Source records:
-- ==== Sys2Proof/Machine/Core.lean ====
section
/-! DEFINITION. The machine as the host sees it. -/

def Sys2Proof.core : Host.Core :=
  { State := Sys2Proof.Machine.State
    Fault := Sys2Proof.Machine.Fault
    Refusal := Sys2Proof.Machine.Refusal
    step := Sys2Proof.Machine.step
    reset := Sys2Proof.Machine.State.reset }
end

---

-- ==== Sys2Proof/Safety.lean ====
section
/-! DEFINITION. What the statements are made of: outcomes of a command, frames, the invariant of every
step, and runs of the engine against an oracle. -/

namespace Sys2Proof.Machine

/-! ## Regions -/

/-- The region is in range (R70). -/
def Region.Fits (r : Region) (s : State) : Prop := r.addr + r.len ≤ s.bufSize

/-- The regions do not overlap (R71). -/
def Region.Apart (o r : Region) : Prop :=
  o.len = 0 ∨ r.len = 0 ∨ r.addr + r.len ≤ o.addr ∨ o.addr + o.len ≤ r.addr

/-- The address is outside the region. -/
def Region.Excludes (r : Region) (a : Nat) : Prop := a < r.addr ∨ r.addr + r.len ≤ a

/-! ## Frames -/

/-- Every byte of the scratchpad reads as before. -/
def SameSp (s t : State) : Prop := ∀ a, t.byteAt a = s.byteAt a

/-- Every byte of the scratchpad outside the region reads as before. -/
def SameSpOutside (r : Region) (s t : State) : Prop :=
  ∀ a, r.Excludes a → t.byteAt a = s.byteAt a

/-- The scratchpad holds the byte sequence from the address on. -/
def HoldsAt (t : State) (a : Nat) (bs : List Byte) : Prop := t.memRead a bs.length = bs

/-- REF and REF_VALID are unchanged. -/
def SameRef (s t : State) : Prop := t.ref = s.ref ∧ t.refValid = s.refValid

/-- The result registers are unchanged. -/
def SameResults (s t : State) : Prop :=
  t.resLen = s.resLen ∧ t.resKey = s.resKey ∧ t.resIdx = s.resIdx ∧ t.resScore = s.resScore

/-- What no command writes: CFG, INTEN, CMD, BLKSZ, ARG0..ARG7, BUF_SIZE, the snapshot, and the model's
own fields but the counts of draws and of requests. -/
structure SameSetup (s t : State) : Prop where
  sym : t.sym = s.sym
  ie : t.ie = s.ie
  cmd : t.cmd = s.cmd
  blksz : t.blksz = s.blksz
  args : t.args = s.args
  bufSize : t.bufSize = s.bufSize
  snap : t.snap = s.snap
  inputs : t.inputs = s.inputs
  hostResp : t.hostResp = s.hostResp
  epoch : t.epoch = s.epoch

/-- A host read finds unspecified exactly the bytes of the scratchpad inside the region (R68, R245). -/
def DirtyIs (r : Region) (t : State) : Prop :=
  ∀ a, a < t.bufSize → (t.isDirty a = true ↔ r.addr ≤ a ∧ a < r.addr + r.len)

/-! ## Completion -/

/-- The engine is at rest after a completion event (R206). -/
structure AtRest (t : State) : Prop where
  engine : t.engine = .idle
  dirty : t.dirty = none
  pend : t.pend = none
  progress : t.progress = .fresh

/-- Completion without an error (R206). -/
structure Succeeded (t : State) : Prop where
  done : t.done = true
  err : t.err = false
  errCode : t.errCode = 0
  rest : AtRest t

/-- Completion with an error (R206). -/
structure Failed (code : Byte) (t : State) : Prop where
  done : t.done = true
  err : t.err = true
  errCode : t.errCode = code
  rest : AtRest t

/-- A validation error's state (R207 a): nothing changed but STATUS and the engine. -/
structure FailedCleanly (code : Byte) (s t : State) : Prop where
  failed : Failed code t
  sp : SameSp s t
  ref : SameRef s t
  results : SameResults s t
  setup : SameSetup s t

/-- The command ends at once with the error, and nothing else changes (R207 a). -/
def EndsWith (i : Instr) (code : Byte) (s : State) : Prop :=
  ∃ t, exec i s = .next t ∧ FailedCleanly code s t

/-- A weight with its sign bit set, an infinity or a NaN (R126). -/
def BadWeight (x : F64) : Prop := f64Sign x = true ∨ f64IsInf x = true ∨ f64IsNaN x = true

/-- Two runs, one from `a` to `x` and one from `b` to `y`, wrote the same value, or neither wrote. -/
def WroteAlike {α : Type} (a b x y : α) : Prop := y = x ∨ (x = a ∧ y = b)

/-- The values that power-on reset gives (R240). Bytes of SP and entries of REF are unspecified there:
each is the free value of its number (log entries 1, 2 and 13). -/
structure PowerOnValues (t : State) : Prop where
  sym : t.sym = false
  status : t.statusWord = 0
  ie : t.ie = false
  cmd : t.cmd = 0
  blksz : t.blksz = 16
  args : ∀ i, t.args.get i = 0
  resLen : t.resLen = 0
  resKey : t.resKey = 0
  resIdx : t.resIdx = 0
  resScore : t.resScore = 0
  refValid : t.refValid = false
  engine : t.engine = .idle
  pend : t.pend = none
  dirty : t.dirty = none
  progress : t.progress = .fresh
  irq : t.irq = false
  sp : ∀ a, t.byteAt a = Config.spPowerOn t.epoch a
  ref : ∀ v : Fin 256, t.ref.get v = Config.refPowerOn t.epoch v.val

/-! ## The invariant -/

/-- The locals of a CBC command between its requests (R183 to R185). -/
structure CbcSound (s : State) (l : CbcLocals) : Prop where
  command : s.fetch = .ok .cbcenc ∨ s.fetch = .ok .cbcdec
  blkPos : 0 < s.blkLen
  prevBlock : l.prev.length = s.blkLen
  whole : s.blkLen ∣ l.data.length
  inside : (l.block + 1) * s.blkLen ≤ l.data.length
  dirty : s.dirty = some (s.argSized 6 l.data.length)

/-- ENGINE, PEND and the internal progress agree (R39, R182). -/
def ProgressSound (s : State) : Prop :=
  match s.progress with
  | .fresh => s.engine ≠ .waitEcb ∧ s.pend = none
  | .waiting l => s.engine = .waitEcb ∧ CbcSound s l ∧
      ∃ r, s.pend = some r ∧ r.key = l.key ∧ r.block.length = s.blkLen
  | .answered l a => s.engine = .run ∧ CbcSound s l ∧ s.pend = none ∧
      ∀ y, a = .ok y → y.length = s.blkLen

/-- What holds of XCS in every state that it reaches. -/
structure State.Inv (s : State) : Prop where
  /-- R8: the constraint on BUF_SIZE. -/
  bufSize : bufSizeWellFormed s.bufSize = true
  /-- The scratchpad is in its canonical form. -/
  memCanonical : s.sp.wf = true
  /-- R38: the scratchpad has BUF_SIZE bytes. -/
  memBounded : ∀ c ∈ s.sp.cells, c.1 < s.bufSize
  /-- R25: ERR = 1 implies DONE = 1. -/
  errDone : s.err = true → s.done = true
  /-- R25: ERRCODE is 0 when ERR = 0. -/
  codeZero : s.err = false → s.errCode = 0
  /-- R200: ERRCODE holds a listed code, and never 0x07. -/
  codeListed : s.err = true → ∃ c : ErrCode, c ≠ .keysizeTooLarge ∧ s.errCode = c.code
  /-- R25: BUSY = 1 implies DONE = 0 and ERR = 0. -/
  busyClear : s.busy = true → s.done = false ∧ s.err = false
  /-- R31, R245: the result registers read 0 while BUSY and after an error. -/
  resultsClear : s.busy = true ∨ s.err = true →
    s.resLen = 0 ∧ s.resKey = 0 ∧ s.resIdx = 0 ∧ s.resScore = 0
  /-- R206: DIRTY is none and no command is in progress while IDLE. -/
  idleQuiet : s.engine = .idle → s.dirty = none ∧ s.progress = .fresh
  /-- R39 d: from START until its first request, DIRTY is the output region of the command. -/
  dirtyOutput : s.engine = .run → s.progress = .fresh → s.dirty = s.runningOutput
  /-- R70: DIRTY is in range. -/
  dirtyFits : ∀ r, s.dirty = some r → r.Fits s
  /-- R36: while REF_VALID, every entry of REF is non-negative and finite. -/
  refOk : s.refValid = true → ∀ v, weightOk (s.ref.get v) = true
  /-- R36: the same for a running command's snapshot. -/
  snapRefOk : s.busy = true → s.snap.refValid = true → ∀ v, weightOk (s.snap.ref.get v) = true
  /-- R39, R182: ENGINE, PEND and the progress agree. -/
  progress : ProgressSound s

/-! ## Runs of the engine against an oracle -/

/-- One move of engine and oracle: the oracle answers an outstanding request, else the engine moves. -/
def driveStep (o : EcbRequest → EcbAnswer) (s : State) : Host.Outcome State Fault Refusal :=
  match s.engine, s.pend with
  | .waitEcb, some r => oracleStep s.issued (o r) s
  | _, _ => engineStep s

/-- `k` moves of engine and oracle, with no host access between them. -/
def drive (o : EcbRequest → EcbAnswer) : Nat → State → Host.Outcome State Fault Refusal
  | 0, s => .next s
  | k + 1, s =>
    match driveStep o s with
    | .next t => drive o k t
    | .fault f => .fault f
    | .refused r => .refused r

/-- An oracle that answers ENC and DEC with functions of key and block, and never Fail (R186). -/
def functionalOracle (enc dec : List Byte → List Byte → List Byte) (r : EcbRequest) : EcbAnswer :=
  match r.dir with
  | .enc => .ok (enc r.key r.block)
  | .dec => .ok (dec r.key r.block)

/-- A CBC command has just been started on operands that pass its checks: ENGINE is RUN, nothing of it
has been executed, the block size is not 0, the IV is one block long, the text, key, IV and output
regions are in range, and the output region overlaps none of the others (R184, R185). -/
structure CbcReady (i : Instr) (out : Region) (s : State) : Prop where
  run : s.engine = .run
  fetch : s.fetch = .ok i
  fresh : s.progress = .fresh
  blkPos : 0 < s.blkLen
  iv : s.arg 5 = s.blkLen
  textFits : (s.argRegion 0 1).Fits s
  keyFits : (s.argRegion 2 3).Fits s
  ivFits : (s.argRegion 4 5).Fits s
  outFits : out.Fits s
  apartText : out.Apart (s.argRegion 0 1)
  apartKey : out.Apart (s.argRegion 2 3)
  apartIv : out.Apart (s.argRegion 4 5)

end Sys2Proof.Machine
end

(Task statement) Which lines above contain the word "Refusal"? Show each of them.

(Problem solution)
    Refusal := Sys2Proof.Machine.Refusal
def driveStep (o : EcbRequest → EcbAnswer) (s : State) : Host.Outcome State Fault Refusal :=
def drive (o : EcbRequest → EcbAnswer) : Nat → State → Host.Outcome State Fault Refusal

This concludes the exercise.